Os trabalhos foram iniciados em dezembro/2010 a partir de um laudo elaborado pelo CECI, através de uma vistoria no imóvel com o arquiteto especialista em conservação e restauro, Jorge Eduardo Lucena Tinoco, acompanhado do Diretor Presidente da FACEPE, Dr. Diogo Ardaillon Simões, verificando-se in loco a precariedade dos danos no forro em estuque do Salão Nobre e do forro de madeira da sala anexa a esse salão, bem como na estrutura, trama, coberta e demais componentes construtivos do telhado do casarão.

Pertencendo o casarão à Universidade Federal de Pernambuco – UFPE, e estando cedido ao Governo de Pernambuco desde a década de 1970, e tendo sido restaurado naquela década pela Fundação do Patrimônio Histórico e Artístico de Pernambuco, o laudo foi submetido pela FACEPE à FUNDARPE (1). Essa Entidade enviou então o técnico Roberto Carneiro para constatação dos fatos relatados.

A vistoria teve o objetivo de constatar e informar sobre o então preocupante estado de conservação de certos ambientes do casarão, situação que implicava em risco de danos a pessoas e ao patrimônio histórico.

O forro em estuque do Salão Nobre do casarão, bem como o forro de madeira da sala anexa a esse salão apresentavam risco iminente de desabamento em razão do comprometimento de sua estrutura de sustentação pelo ataque de insetos xilófagos. Tal situação demandava intervenções urgentes para o escoramento ds forros, empreendendo-se imediatamente a seguir os respectivos restauros com o emprego de técnicas que mantiveram o imóvel dentro das características histórico-artísticas originais.
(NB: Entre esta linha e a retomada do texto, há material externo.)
-- ==== Sys2Proof/Machine/Cast.lean ====
section
/-! DEFINITION. Casts (R269 to R287) and the mover (R300 to R311): checks, dispatch, channel runs, pacing and packets, failures. -/

namespace Sys2Proof.Machine

open Sys2Proof

/-- Change the Cast blocks and the mover. -/
def State.modCast (s : State) (f : CastState → CastState) : State := { s with cast := f s.cast }

/-! ## Keys (R265, R269) -/

/-- A key slot is expired at a time. -/
def Key.expired (k : Key) (ns : Nat) : Bool := k.expiry != 0 && decide (k.expiry ≤ ns)

/-- Slots that hold a KID and are not expired, lowest first. -/
def State.validSlots (s : State) (kid : List Byte) : List (Nat × Key) :=
  s.nor.keys.filter (fun p => p.2.kid == kid && !p.2.expired s.tbNs)

/-- Latch a bit of CST_ERR. -/
def State.cstErr (s : State) (f : Fld) : State := s.setFlag Adr.CST_ERR f true

/-! ## The checks of a Cast (R258, R260, R270, R389) -/

/-- Selector of a Cast. -/
def castSel (c : Cmd) : Nat := bitsOf c.cdw10.toNat 25 24
/-- A launch time is given. -/
def castLt (c : Cmd) : Bool := bitOf c.cdw10.toNat 28
/-- An IV is given. -/
def castIvp (c : Cmd) : Bool := bitOf c.cdw10.toNat 29
/-- The KID of a Cast: SQE bytes 48 to 63. -/
def castKid (c : Cmd) : List Byte :=
  leBytes 4 c.cdw12.toNat ++ leBytes 4 c.cdw13.toNat ++ leBytes 4 c.cdw14.toNat ++ leBytes 4 c.cdw15.toNat

/-- The mould of a namespace and ID. -/
def State.mould (s : State) (ns id : Nat) : Option Mould := s.cast.moulds.find? (fun m => m.ns == ns && m.id == id)

/-- A command of an arrival order sees a mould as committed (R260). -/
def Mould.seenBy (m : Mould) (order : Nat) : Bool :=
  (match m.committed with | some k => decide (k ≤ order) | none => false)
    && (match m.withdrawn with | some k => decide (order < k) | none => true)

/-- What a Cast that passes its checks runs on. -/
structure CastPlan where
  profile : List Byte
  recipe : Option Recipe
  view : CastView
  output : Option Output
  key : Option (List Byte)
  dup : Bool
  total : Nat
  clear : Bool
deriving DecidableEq, Repr

/-- The choice of samples a Cast makes: none fails check 4; some none is an initialisation segment. -/
def castChoice (c : Cmd) (m : Mould) : Option (Option Chosen) :=
  match castSel c with
  | 0 => some none
  | 1 => (m.segment c.cdw11.toNat).map some
  | 2 => (m.timeRange c.cdw11.toNat (leAt c.mid 8 4)).map some
  | _ => none

/-- The dwords of a Cast are in order: no PRPs, reserved bits 0, and with an IV no launch time and selector
0b01 (R365, R386, R389). -/
def castFields (c : Cmd) : Bool :=
  let w := c.cdw10.toNat
  !c.prp && bitsOf w 23 22 == 0 && bitsOf w 27 26 == 0 && bitsOf w 31 30 == 0 && (!castIvp c || (!castLt c && castSel c == 1))

/-- The length of an output with the padding of protection 3. -/
def paddedLen (profile : List Byte) (n : Nat) : Nat := if profProtection profile = 3 then n + (16 - n % 16) else n

/-- The checks of R270 in order: the plan, or the status with dword 0. -/
def State.castCheck (s : State) (c : Cmd) (order : Nat) : Except (Status × Nat) CastPlan :=
  match s.spaceFor order c.nsid.toNat with
  | none => .error (.ns, 0)
  | some sp =>
    if !sp.mould then .error (.ns, 0)
    else
      match lookupKey s.cast.profiles (bitsOf c.cdw10.toNat 21 16) with
      | none => .error (.vendor 0x86, 0)
      | some p =>
        let id := profRecipe p
        let recipe := if id = 0 then none else s.recipe id
        if id ≠ 0 ∧ recipe.isNone then .error (.vendor 0x86, 0)
        else
          match s.mould c.nsid.toNat (c.cdw10.toNat % 65536) with
          | none => .error (.vendor 0x87, 0)
          | some m =>
            if !m.seenBy order then .error (.vendor 0x87, 0)
            else
              match (if castFields c then castChoice c m else none) with
              | none => .error (.field, 0)
              | some ch =>
                let prot := profProtection p
                if id == 0 && ((profContainer p == 2 && ch.isNone)
                    || (match ch with | some x => sencTooLong m p x | none => false)) then .error (.field, 0)
                else
                  let slots := s.validSlots (castKid c)
                  if prot ≠ 0 ∧ ch.isSome ∧ slots.isEmpty then .error (.vendor 0x84, 0)
                  else
                    let key := if prot ≠ 0 ∧ ch.isSome then slots.head?.map (fun q => q.2.key) else none
                    let seg := match ch with | some x => x.seg | none => 0
                    let iv := if castIvp c then c.mid.take 16 else beBytes 16 seg
                    let view : CastView :=
                      { m := m, samples := ch.map (fun x => m.taken x), seg := seg, profile := p
                        image := match recipe with | some r => r.image | none => [], key := key.getD Config.noKey }
                    let built : Output :=
                      match ch with
                      | none => { head := initSegment m p (castKid c), runs := [] }
                      | some x =>
                        if profContainer p = 2 then
                          let t := tsSegment m p x
                          if prot = 3 then { head := encryptWhole (key.getD []) iv t.bytes, runs := [] } else t
                        else mediaSegment m p (key.getD []) x
                    let total := match recipe with | some _ => paddedLen p (view.derived 0) | none => built.bytes.length
                    if 16777216 < total ∨ c.len < total then .error (.vendor 0x88, min total 0x1FFFFFF)
                    else
                      .ok { profile := p, recipe := recipe, view := view
                            output := match recipe with | some _ => none | none => some built
                            key := key, dup := prot != 0 && ch.isSome && decide (1 < slots.length), total := total
                            clear := id == 0 && (prot == 1 || prot == 2) && !m.isAv }

/-! ## Jobs (R283 to R287) -/

/-- The Cast of a command. -/
def State.job (s : State) (a q c : Nat) : Option CastJob :=
  s.cast.jobs.find? (fun j => j.assoc == a && j.qid == q && j.cid == c)

/-- Change the Cast of a command. -/
def State.modJob (s : State) (a q c : Nat) (f : CastJob → CastJob) : State :=
  s.modCast (fun k => { k with jobs := k.jobs.map (fun j => if j.assoc = a ∧ j.qid = q ∧ j.cid = c then f j else j) })

/-- Staging space reserved, in 64 KiB. -/
def State.stagingUsed (s : State) : Nat := s.cast.jobs.foldl (fun n j => n + j.staging) 0

/-- Staging space free for Casts, in 64 KiB: the area less the claim and the reservations. -/
def State.stagingFree (s : State) : Nat :=
  16 * (s.fld Adr.CST_STAGE Fld.CST_STAGE_size_mib - s.cast.claim.getD 0) - s.stagingUsed

/-- The job is of an atomic profile. -/
def CastJob.atomic (j : CastJob) : Bool := profFlag j.profile 0

/-- A Cast leaves: its runs, staging space and unsent packets go. -/
def State.dropJob (s : State) (a q c : Nat) : State :=
  let s1 := s.modCast (fun k => { k with
    jobs := k.jobs.filter (fun j => !(j.assoc == a && j.qid == q && j.cid == c))
    runs := k.runs.filter (fun p => !(p.2.assoc == a && p.2.qid == q && p.2.cid == c)) })
  let opened := s1.cast.runs.foldl (fun n p => if p.2.assoc = a then n + cellsOf p.2.packet.length else n) 0
  (s1.modQueue (egressOf a) (fun k => { k with
    packets := k.packets.filter (fun p => !(p.qid == q && p.cid == c)), openCells := opened })).dropKept

/-- A Cast fails with a status after its checks have passed: its completion carries the bytes sent, with discard when there are any
(R271, R287). -/
def State.castFail (s : State) (j : CastJob) (t : Status) : State :=
  let sent := j.sent
  let s1 := s.dropJob j.assoc j.qid j.cid
  let s2 := if 0 < sent ∧ !j.atomic then (s1.event 0x403).cstErr Fld.CST_ERR_discard_sent else s1
  match s2.ctx j.assoc j.qid j.cid with
  | some x => s2.complete x t ((if 0 < sent then 2 ^ 31 else 0) + sent % 2 ^ 25)
  | none => s2

/-- RECIPE_FAULT: the first fault is latched, counted and recorded, and the Cast ends with 8Ah (R311). -/
def State.recipeFault (s : State) (j : CastJob) (chan cause pc : Nat) : State :=
  let r := Adr.MVR_FAULT
  let s1 := if s.flag r Fld.MVR_FAULT_latched then s.setFlag r Fld.MVR_FAULT_overflow true
    else (((s.setFlag r Fld.MVR_FAULT_latched true).setFld r Fld.MVR_FAULT_cause cause).setFld r Fld.MVR_FAULT_channel chan).setFld r
      Fld.MVR_FAULT_pc pc
  ((s1.countFld Adr.MVR_CNT Fld.MVR_CNT_faults).event 0x420).castFail j (.vendor 0x8A)

/-- Engines scheduled: neither failed nor held in reserve. -/
def State.scheduled (s : State) : List Nat :=
  (List.range 128).filter (fun e => !s.cast.failedEngines.contains e && !s.cast.reserves.contains e)

/-- The lowest-numbered free scheduled engine. -/
def State.freeEngine (s : State) : Option Nat := s.scheduled.find? (fun e => (lookupKey s.cast.runs e).isNone)

/-- Engine e begins pour k of a Cast, its channel in the state of R290. -/
def State.startPour (s : State) (j : CastJob) (e k : Nat) : State :=
  match j.pours[k]? with
  | none => s
  | some p =>
    let image := match j.recipe with | some r => r.image | none => []
    let run := startRun j.assoc j.qid j.cid k p.first (p.first + p.len) image
    let run1 := if j.recipe.isNone then { run with oc := p.first } else run
    (s.modJob j.assoc j.qid j.cid (fun j => { j with pours := j.pours.modify k (fun p => { p with running := true }) })).modCast
      (fun c => { c with runs := insertKey c.runs e run1 })

/-- A Cast is dispatched on engine e with its plan: key, recipe and profile fixed, staging reserved, pours laid out (R269, R283,
R284, R286, R304). -/
def State.dispatchPlan (s : State) (j : CastJob) (e : Nat) (p : CastPlan) : State :=
  let atomic := profFlag p.profile 0
  let whole : List Pour := [{ first := 0, len := match p.recipe with | some _ => p.view.derived 0 % 2 ^ 32 | none => p.total }]
  let poured := atomic && profProtection p.profile != 3
  let pours : Option (Except (Nat × Nat) (List Pour)) :=
    match p.recipe, p.output with
    | none, some o => some (.ok (if poured then poursOf o.head.length (o.runs.map (fun r => r.length)) else whole))
    | _, _ =>
      if atomic then
        let n := p.view.derived 0 % 2 ^ 32
        match p.view.dryRun (2 ^ 48) (startRun j.assoc j.qid j.cid 0 0 n p.view.image) [] with
        | none => none
        | some (.error f) => some (.error f)
        | some (.ok l) => some (.ok (if poured then poursFrom 0 0 (gaps 0 n l) else whole))
      else some (.ok whole)
  let s1 := if p.dup then (s.event 0x400).cstErr Fld.CST_ERR_dup_kid else s
  match pours with
  | none => s
  | some (.error f) => s1.recipeFault j e f.1 f.2
  | some (.ok l) =>
    let j1 : CastJob := { j with
      dispatched := true, profile := p.profile, recipe := p.recipe, key := p.key, total := p.total
      out := match p.output with | some o => o.bytes | none => []
      pours := l, staging := if atomic then (p.total + 65535) / 65536 else 0, evf := 0 }
    let s2 := s1.modJob j.assoc j.qid j.cid (fun _ => j1)
    (s2.modCtx j.assoc j.qid j.cid (fun x => { x with wait := .casting })).startPour j1 e 0

/-- The queue in order: class, then launch order (R284). -/
def State.castQueue (s : State) : List CastJob :=
  if s.restarting 3 then []
  else ([0, 1, 2, 3] : List Nat).flatMap (fun k => s.cast.jobs.filter (fun j => j.cls == k && !j.stopped))

/-- The first Cast of the queue with something to dispatch: a pour of a dispatched Cast, or a Cast that is not waiting for staging
space or for a stopped function. blocked tells that an atomic Cast ahead waits for staging space. -/
def State.pickCast (s : State) (blocked : Bool) (l : List CastJob) : Option (CastJob × Except (Status × Nat) CastPlan) :=
  match l with
  | [] => none
  | j :: r =>
    if j.dispatched then
      if j.pours.any (fun p => !p.running && !p.done) then some (j, .error (.ok, 0)) else s.pickCast blocked r
    else if !s.funcRunning 10 || !s.funcRunning 11 then s.pickCast blocked r
    else
      let t := s.castCheck j.cmd j.order
      match t with
      | .error _ => some (j, t)
      | .ok p =>
        if profFlag p.profile 0 ∧ (blocked ∨ s.stagingFree < (p.total + 65535) / 65536) then s.pickCast true r
        else some (j, t)

/-- CAST_DISPATCH: a launched Cast, or a pour, goes to the lowest-numbered free scheduled engine (R284). -/
def execCastDispatch (s : State) : Res :=
  match s.freeEngine, s.pickCast false s.castQueue with
  | some e, some (j, t) =>
    if j.dispatched then
      match j.pours.findIdx? (fun p => !p.running && !p.done) with
      | some k => .next (s.startPour j e k)
      | none => .next s
    else
      match t with
      | .ok p => .next (s.dispatchPlan j e p)
      | .error (st, dw) =>
        let s1 := s.dropJob j.assoc j.qid j.cid
        .next (match s1.ctx j.assoc j.qid j.cid with | some x => s1.complete x st dw | none => s1)
  | _, _ => .next s

/-! ## Pacing and packets (R308, R309) -/

/-- Change the run of a channel. -/
def State.setRun (s : State) (c : Nat) (r : Run) : State := s.modCast (fun k => { k with runs := insertKey k.runs c r })

/-- The fill of an association's egress queue. -/
def State.fill (s : State) (a : Nat) : Nat := (s.queue (egressOf a)).cells

/-- hi_eff (R308). -/
def State.hiEff (s : State) : Nat := min (s.fld Adr.MVR_PACE Fld.MVR_PACE_hi) s.host.share

/-- lo_eff (R308). -/
def State.loEff (s : State) : Nat := min (s.fld Adr.MVR_PACE Fld.MVR_PACE_lo) (s.hiEff / 2)

/-- Cells of open packets follow the runs of an association. -/
def State.syncOpen (s : State) (a : Nat) : State :=
  let n := s.cast.runs.foldl (fun n p => if p.2.assoc = a then n + cellsOf p.2.packet.length else n) 0
  s.modQueue (egressOf a) (fun k => { k with openCells := n })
Atendendo às recomendações do laudo do CECI e, considerando o risco de desabamento, a FACEPE interditou o uso e a permanência de pessoas nos referidos ambientes (Salão Nobre e sala anexa) e, diligentemente, providenciou a contratação emergencial dos trabalhos, a saber, o escoramento seguido de restauro dos forros do Salão Nobre (65 m2) e da sala anexa (27 m2), bem como a limpeza e o mapeamento da estrutura de todo o forro do casarão (390 m2), tarefas prévias indispensáveis aos outros trabalhos de conservação do telhado, dos revestimentos de platibandas, dos algeroz e das calhas.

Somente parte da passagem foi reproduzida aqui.